-- ==== Sys2Proof/Machine/Snapshot.lean ====
section
/-! DEFINITION. Snapshots (R485 to R490): the covered state, its place in a slot (log 27), taking one, its completion, and the SNAPSHOT
command. -/

namespace Sys2Proof.Machine

/-! ### Covered state (R485) -/

/-- R485: the handles whose contents are covered, as (tile, handle, entry). -/
def coveredHandles (s : State) : List (Nat × Nat × Word) :=
  s.tiles.flatMap (fun t => (t.2.handles.filter (fun h => hValid h.2 && !hScratch h.2)).map (fun h => (t.1, h.1, h.2)))

/-- R485, R502: the ranges of snapshot_ranges that step k covers, as (start, bytes). -/
def coveredRanges (s : State) (k : Nat) : List (Nat × Nat) :=
  (List.range (s.faults.ranges.length / 16)).filterMap (fun i =>
    let w0 := wordAt s.faults.ranges (2 * i)
    let w1 := wordAt s.faults.ranges (2 * i + 1)
    let parity := fld w1 63 62
    if parity = 0 ∨ (parity = 1 ∧ k % 2 = 0) ∨ (parity = 2 ∧ k % 2 = 1) then some (w0.toNat, fld w1 61 0) else none)

/-- Bytes of a tile's handle table. -/
def tableBytes (s : State) (t : Nat) : List Byte := bytesOf ((List.range 256).map (handleOf s t))

/-- Offset in a slot at which the contents of handles begin: after the header and 64 handle tables. -/
def handlesAt : Nat := 64 + 64 * 2048

/-- Where the contents of handles lie, one after another: (offset, tile, handle, entry). -/
def handlePlaces : Nat → List (Nat × Nat × Word) → List (Nat × Nat × Nat × Word)
  | _, [] => []
  | off, (t, h, w) :: rest => (off, t, h, w) :: handlePlaces (off + 64 * hSize w) rest

/-- Where ranges lie: (offset, start, bytes). -/
def rangePlaces : Nat → List (Nat × Nat) → List (Nat × Nat × Nat)
  | _, [] => []
  | off, (a, n) :: rest => (off, a, n) :: rangePlaces (off + n) rest

/-- Offset at which ranges begin. -/
def rangesAt (hs : List (Nat × Nat × Word)) : Nat := handlesAt + (hs.map (fun h => 64 * hSize h.2.2)).sum

/-- R486: covered bytes of step k. -/
def coveredBytes (s : State) (k : Nat) : Nat := rangesAt (coveredHandles s) + ((coveredRanges s k).map (·.2)).sum

/-- R155: the bytes of a range of HBM before its first poisoned line. -/
def cleanRun (s : State) (a n : Nat) : Nat :=
  ((s.hbm.poison.map (·.1)).filter (fun l => decide (a / 64 ≤ l) && decide (64 * l < a + n))).foldl (fun m l => min m (64 * l - a)) n

/-- A piece of covered state: its offset in the slot, its bytes, the logical tile whose scratchpad holds it, and whether it ends at a line that
reads MEM_POISON. -/
structure Piece where
  off : Nat
  bytes : List Byte
  tile : Option Nat := none
  poison : Bool := false
  deriving DecidableEq, Repr

/-- The pieces of covered state of step k, header apart; with `slot`, a handle that is clean for that slot is not sent again (R486). -/
def snapPieces (s : State) (k : Nat) (slot : Option Nat) : List Piece :=
  let hs := coveredHandles s
  let dirty (t h : Nat) : Bool := match slot with
    | some i => bits (tget 0 (ltile s t).dirty h) i i == 1
    | none => true
  (List.range 64).map (fun t => { off := 64 + 2048 * t, bytes := tableBytes s t })
    ++ ((handlePlaces handlesAt hs).filter (fun x => dirty x.2.1 x.2.2.1)).map (fun x => { off := x.1, bytes := handleRead s x.2.1 x.2.2.2 0 (64 * hSize x.2.2.2), tile := some x.2.1 })
    ++ (rangePlaces (rangesAt hs) (coveredRanges s k)).map (fun x =>
      let n := cleanRun s x.2.1 x.2.2
      { off := x.1, bytes := hbmRead s x.2.1 n, poison := decide (n < x.2.2) })

/-- R140, R155: a copy stops at the first piece that ends at a poisoned line; what it moves, and whether it stops there. -/
def movedPieces (ps : List Piece) : List Piece := ps.take ((ps.takeWhile (fun p => !p.poison)).length + 1)

/-- R359: the bank accesses that reading the pieces makes. -/
def pieceReads (s : State) (ps : List Piece) : State :=
  (movedPieces ps).foldl (fun s p => match p.tile with | some t => activityAdd s (physTile s t) 3 0 (cdiv p.bytes.length 64) | none => s) s
def piecesPoisoned (ps : List Piece) : Bool := ps.any (·.poison)

/-- R485: the header of a snapshot of step k with COMPLETE set. -/
def snapHeader (s : State) (k ext : Nat) : List Word :=
  let r := s.last.run
  let slot := match r with | some x => x.slot | none => 0
  [word (at' 1 8 56 + at' 1 1 55 + at' slot 4 51 + at' k 32 0), word ext,
   word (match r with | some x => at' (generationOf s x.slot) 32 32 | none => 0),
   word (match r with | some x => setDigestOf s x.slot | none => 0),
   word s.trace.treadTotal, word (coveredBytes s k), 0, 0]

/-! ### Taking a snapshot (R486, R487) -/

/-- R486: bytes of a slot, and the base of the slot of step k in an area. -/
def snapSlotBytes (s : State) : Nat := rget s Reg.snapshotSlotGib * 2 ^ 30
def snapSlotBase (s : State) (area k : Nat) : Nat := area + k % 2 * snapSlotBytes s

/-- Granules of a piece. -/
def pieceGranules (p : Piece) : List (Nat × List Byte) := (List.range (cdiv p.bytes.length 64)).map (fun i => (p.off + 64 * i, (p.bytes.drop (64 * i)).take 64))

/-- Change the snapshot that runs. -/
def setSnap (s : State) (f : Snap → Snap) : State := { s with faults := { s.faults with snap := s.faults.snap.map f } }

/-- R140: the copy of a snapshot meets a failure; the first is kept. -/
def Snap.fail (x : Snap) (status reason : Nat) : Snap := if x.status = 0 then { x with status := status, reason := reason } else x

/-- R117, R118: the lowest privileged Stitcher that no copy and no snapshot holds. -/
def privHeld (s : State) (n : Nat) : Bool := (ctxOf s (512 + n)).isSome || snapOn s n
def freePriv (s : State) : Option Nat := (List.range 8).find? (fun n => !privHeld s n)

/-- R508: STITCH_START and STITCH_DONE of the privileged Stitcher that takes a snapshot. -/
def snapTrace (s : State) (done : Bool) : State :=
  match s.faults.snap with
  | some x =>
    (match x.ctx with
     | some n =>
       let c : CopyRec := { priv := true, tile := n }
       if done then traceMake s 4 (c.traceW2 x.status) (word (at' x.granules 32 32)) else traceMake s 3 (c.traceW2 0) 0
     | none => s)
  | none => s

/-- A snapshot starts on a privileged Stitcher, and one ends. -/
def snapOpen (s : State) (x : Snap) : State := snapTrace { s with faults := { s.faults with snap := some { x with ctx := freePriv s } } } false
def snapEnd (s : State) : State := let s1 := snapTrace s true; { s1 with faults := { s1.faults with snap := none } }

/-- A WRITE of one granule through the rack window (R179); a place on this package is written at once. Nothing more is sent once something has
failed (R140). -/
def snapSend (s : State) (a : Nat) (bs : List Byte) : State :=
  match s.faults.snap with
  | none => s
  | some x =>
    if x.status ≠ 0 then s
    else
      match fabricTarget s true 0xFFF (a : Int) with
      | .ok (.here p) => hbmWrite (setSnap s (fun y => { y with granules := y.granules + 1 })) p bs
      | .ok (.there c off priv) =>
        queueRequest (setSnap s (fun y => { y with acks := y.acks + 1, granules := y.granules + 1 })) c
          { hdr := mkHeader s c kWrite 1 priv 0 0 0 0 off 0 0 0, payload := padTo 64 bs } .snap
      | .error e => setSnap s (fun y => y.fail e.1 e.2)

/-- R485, R486: the first word of a header with COMPLETE clear. -/
def incomplete (w : Word) : Word := word (at' (fld w 63 56) 8 56 + at' (fld w 54 51) 4 51 + at' (fld w 31 0) 32 0)

/-- R155: the failure of a snapshot that has read a poisoned line. -/
def snapPoison (s : State) (pieces : List Piece) : State := if piecesPoisoned pieces then setSnap s (fun y => y.fail Code.memPoison 0) else s

/-- Stream a snapshot through the rack window to `base`: the header with COMPLETE clear, the pieces, the header last. -/
def snapStream (s : State) (base : Nat) (header : List Word) (pieces : List Piece) : State :=
  let s1 := snapSend s base (bytesOf (incomplete (nth header 0) :: header.drop 1))
  let s2 := (movedPieces pieces).foldl (fun s p => (pieceGranules p).foldl (fun s g => snapSend s (base + g.1) g.2) s) s1
  snapSend (snapPoison s2 pieces) base (bytesOf header)

/-- R276: member index of a chip in the committed plan. -/
def memberOf (s : State) (chip : Nat) : Option Nat := (List.range 32).find? (fun m => memberChip s m == some chip)

/-- R487: the checks of the two areas. -/
def snapAreasOk (s : State) (k : Nat) : Bool :=
  let buddy := rget s Reg.buddyChip
  let area (a : Nat) : Bool := a % 2 ^ 30 == 0 && decide (a + 2 * snapSlotBytes s ≤ hbmBytes)
  buddy != 0xFFFF && buddy != ownChip s && (memberOf s buddy).isSome && !sealedOut s buddy
    && area (rget s Reg.buddyArea) && area (rget s Reg.localArea) && decide (coveredBytes s k ≤ snapSlotBytes s)

/-- Clear a slot's dirty bit of every handle (R486). -/
def cleanSlot (s : State) (i : Nat) : State :=
  { s with tiles := s.tiles.map (fun t => (t.1, { t.2 with dirty := (t.2.dirty.map (fun d => (d.1, if i = 0 then d.2 / 2 * 2 else d.2 % 2))).filter (fun d => d.2 != 0) })) }

/-- R179: where a byte of HBM of a chip is reached through the rack window; a chip that is no member, past it. -/
def rackPlace (s : State) (chip a : Nat) : Nat := (memberOf s chip).getD 32 * hbmBytes + a

/-- R486: the snapshot of step k at its boundary starts on a privileged Stitcher: COMPLETE is cleared in both headers, the covered state is streamed to
the local slot and to the buddy, whose header goes last. -/
def snapStart (s : State) (k ext : Nat) : State :=
  let i := k % 2
  let h := snapHeader s k ext
  let pieces := snapPieces s k (some i)
  let a := snapSlotBase s (rget s Reg.localArea) k
  let s0 := pieceReads (snapOpen s { step := k, slot := i, header := h }) pieces
  let s1 := { s0 with
    faults := { s0.faults with
      treadPos0 := if i = 0 then s.trace.treadTotal else s.faults.treadPos0
      treadPos1 := if i = 1 then s.trace.treadTotal else s.faults.treadPos1 }
    trace := { s.trace with ok0 := s.trace.ok0 || (i == 0 && !s.trace.frozen), ok1 := s.trace.ok1 || (i == 1 && !s.trace.frozen) } }
  let s2 := rset s1 (Reg.snapshotStatus.at i) k
  let s3 := hbmWrite s2 a (bytesOf [incomplete (hbmWord s2 a)])
  let s4 := (movedPieces pieces).foldl (fun s p => hbmWrite s (a + p.off) p.bytes) (setSnap s3 (fun y => { y with granules := ((movedPieces pieces).map (fun p => cdiv p.bytes.length 64)).sum }))
  cleanSlot (snapStream s4 (rackPlace s (rget s Reg.buddyChip) (snapSlotBase s (rget s Reg.buddyArea) k)) h pieces) i

/-- R485 to R488: what a step boundary does about snapshots. -/
def snapBoundary (s : State) (k ext : Nat) : State :=
  match s.last.run with
  | none => s
  | some r =>
    if r.noSnap then s
    else if r.stepIdx ≤ 1 && !snapAreasOk s k then setRun (notice s Code.snapshotFail 0 0 0) (fun y => { y with noSnap := true })
    else
      match s.faults.snap with
      | some x => if (x.step + 1) % 2 ^ 32 = k % 2 ^ 32 then notice s Code.snapshotLate 0 0 0 else s
      | none => snapStart s k ext

/-- The answer to a write of a snapshot; a SNAPSHOT command completes with the last one (R490). -/
def snapAck (s : State) (status reason : Nat) : State :=
  match s.faults.snap with
  | none => s
  | some x =>
    let y := { (if status = 0 then x else x.fail status reason) with acks := x.acks - 1 }
    let s1 := { s with faults := { s.faults with snap := some y } }
    if y.acks = 0 ∧ y.origin.isSome = true then setResult (snapEnd s1) y.origin { status := y.status, reason := y.reason } else s1

/-- R187: a snapshot with a write outstanding meets FABRIC_TIMEOUT; nothing more of it is sent. -/
def snapTimeout (s : State) : State :=
  let s1 := { s with
    fabric := { s.fabric with out := s.fabric.out.map (fun e => (e.1, { e.2 with unsent := e.2.unsent.filter (fun u => u.origin != .snap) })) }
    faults := { s.faults with snap := s.faults.snap.map (fun x => { x with acks := 1 }) } }
  snapAck s1 Code.fabricTimeout 0

/-- SNAPSHOT_COMPLETE (R486): with every write acknowledged, the local header is written with COMPLETE and snapshot_status reads COMPLETE. A
snapshot whose write failed ends without it and raises SNAPSHOT_FAIL (log 27). -/
def execSnapshotComplete (s : State) : Host.Outcome State Fault Refusal :=
  .next (match s.faults.snap with
    | none => s
    | some x =>
      if x.acks ≠ 0 ∨ x.origin.isSome = true then s
      else
        let s1 := snapEnd s
        if x.status ≠ 0 then notice s1 Code.snapshotFail 0 0 0
        else rset (hbmWrite s1 (snapSlotBase s (rget s Reg.localArea) x.step) (bytesOf x.header)) (Reg.snapshotStatus.at x.slot) (2 ^ 63 + x.step % 2 ^ 32))

/-! ### Reading a copy back (R493, R495) -/

/-- The copy that is restored: its chip and base. A granule that was read through the rack window stands in `restoreGot`. -/
def copyByte (s : State) (chip base off : Nat) : Byte :=
  match tget? s.faults.restoreGot (off / 64) with
  | some bs => bs.getD (off % 64) 0
  | none => if chip = ownChip s then s.hbm.mem.read (base + off) else 0

def copyBytes (s : State) (chip base off n : Nat) : List Byte := (List.range n).map (fun i => copyByte s chip base (off + i))
def copyWord (s : State) (chip base i : Nat) : Word := wordAt (copyBytes s chip base (8 * i) 8) 0

/-- The handle table of a tile that is restored: the entries that are not zero. -/
def copyTable (s : State) (chip base t : Nat) : Tab Word :=
  ((List.range 256).map (fun i => (i, wordAt (copyBytes s chip base (64 + 2048 * t + 8 * i) 8) 0))).filter (fun e => e.2 != 0)

/-- The covered handles of the copy, as (tile, handle, entry). -/
def copyHandles (s : State) (chip base : Nat) : List (Nat × Nat × Word) :=
  (List.range 64).flatMap (fun t => ((copyTable s chip base t).filter (fun h => hValid h.2 && !hScratch h.2)).map (fun h => (t, h.1, h.2)))

/-- R494: TREAD_POS of the copy that is restored. -/
def copyTreadPos (s : State) (chip base : Nat) : Nat := (copyWord s chip base 4).toNat

/-- Granules of `n` bytes of a copy from a place. -/
def granulesAt (off n : Nat) : List Nat := if n = 0 then [] else (List.range ((off + n - 1) / 64 - off / 64 + 1)).map (· + off / 64)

Exercise requirements - Taking the listing above as the source, transcribe only the lines starting at the line with "(match x.ctx with" and going through the line with "one ends. -/", unaltered and with both ends included.

Output -
    (match x.ctx with
     | some n =>
       let c : CopyRec := { priv := true, tile := n }
       if done then traceMake s 4 (c.traceW2 x.status) (word (at' x.granules 32 32)) else traceMake s 3 (c.traceW2 0) 0
     | none => s)
  | none => s

/-- A snapshot starts on a privileged Stitcher, and one ends. -/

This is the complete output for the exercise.